Task goal » Within the entries below, find the portion that opens with the line containing "exec (.sra rs2" and closes with the line containing "exec (.addw rs2". Retype that portion exactly and only.

Records supplied »
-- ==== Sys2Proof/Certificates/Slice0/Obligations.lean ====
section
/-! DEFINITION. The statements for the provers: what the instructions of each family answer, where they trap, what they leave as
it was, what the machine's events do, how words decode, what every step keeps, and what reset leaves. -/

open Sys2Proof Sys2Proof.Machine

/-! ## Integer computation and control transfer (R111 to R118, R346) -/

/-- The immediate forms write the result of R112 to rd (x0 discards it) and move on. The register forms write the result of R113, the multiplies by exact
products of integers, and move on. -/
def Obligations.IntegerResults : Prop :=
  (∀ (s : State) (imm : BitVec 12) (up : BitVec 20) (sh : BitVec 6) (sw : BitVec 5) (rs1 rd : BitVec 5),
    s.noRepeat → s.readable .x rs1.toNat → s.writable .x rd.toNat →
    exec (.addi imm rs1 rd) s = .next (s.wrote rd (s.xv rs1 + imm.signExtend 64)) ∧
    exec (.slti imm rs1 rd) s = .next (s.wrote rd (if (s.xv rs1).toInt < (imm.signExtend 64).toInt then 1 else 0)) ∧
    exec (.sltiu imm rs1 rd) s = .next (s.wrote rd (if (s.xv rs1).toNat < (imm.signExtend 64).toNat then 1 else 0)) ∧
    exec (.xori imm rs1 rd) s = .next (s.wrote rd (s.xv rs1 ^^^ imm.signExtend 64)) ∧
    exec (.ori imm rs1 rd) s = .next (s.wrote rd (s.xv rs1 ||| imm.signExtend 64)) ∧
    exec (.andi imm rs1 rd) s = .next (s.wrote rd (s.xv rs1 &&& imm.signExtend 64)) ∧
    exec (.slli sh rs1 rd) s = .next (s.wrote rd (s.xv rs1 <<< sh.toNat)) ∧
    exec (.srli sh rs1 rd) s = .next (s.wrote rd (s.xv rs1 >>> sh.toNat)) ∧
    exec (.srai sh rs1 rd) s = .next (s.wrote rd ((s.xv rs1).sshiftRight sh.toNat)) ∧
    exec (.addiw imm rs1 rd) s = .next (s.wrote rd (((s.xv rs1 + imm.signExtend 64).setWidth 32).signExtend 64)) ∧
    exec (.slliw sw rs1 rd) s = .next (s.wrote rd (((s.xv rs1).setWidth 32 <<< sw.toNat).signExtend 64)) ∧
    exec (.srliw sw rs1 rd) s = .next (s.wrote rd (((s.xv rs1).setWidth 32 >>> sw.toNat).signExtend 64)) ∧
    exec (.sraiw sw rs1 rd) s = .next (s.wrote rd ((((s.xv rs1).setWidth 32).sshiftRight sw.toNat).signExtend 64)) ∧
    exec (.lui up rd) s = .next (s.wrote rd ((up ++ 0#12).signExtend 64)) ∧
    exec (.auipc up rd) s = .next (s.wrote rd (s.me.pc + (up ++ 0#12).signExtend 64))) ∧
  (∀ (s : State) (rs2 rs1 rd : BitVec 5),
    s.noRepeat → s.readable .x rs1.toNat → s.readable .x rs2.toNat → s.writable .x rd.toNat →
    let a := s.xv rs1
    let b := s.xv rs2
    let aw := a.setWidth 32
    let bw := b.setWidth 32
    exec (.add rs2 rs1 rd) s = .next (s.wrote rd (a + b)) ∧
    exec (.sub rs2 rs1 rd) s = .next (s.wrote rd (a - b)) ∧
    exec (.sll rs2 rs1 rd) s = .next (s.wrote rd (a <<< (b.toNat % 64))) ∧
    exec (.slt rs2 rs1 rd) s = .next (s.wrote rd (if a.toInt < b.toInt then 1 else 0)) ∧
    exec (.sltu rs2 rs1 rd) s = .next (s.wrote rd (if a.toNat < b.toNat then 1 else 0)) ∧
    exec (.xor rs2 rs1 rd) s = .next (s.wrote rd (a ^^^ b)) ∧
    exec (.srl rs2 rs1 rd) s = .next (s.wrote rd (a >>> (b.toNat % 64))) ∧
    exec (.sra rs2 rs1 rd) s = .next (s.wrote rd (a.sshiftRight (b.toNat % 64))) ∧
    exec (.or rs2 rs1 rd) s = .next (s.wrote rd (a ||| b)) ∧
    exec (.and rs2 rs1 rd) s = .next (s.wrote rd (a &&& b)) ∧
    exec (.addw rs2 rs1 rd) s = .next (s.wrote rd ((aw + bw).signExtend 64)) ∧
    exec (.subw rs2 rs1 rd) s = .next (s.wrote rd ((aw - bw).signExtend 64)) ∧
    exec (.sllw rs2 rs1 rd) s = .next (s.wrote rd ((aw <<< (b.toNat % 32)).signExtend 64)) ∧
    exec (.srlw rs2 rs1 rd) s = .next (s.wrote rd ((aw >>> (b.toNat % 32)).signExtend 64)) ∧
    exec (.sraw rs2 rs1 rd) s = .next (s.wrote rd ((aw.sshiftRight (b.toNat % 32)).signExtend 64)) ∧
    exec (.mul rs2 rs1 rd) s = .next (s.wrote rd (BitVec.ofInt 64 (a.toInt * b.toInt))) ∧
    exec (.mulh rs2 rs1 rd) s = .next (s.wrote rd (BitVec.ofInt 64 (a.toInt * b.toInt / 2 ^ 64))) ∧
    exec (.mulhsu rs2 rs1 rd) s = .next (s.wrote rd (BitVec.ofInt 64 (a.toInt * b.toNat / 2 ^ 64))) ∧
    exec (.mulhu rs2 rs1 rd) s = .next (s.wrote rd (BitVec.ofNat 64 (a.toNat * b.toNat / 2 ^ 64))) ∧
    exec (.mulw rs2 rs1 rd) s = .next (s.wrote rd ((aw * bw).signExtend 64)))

Solution to the problem »
    exec (.sra rs2 rs1 rd) s = .next (s.wrote rd (a.sshiftRight (b.toNat % 64))) ∧
    exec (.or rs2 rs1 rd) s = .next (s.wrote rd (a ||| b)) ∧
    exec (.and rs2 rs1 rd) s = .next (s.wrote rd (a &&& b)) ∧
    exec (.addw rs2 rs1 rd) s = .next (s.wrote rd ((aw + bw).signExtend 64)) ∧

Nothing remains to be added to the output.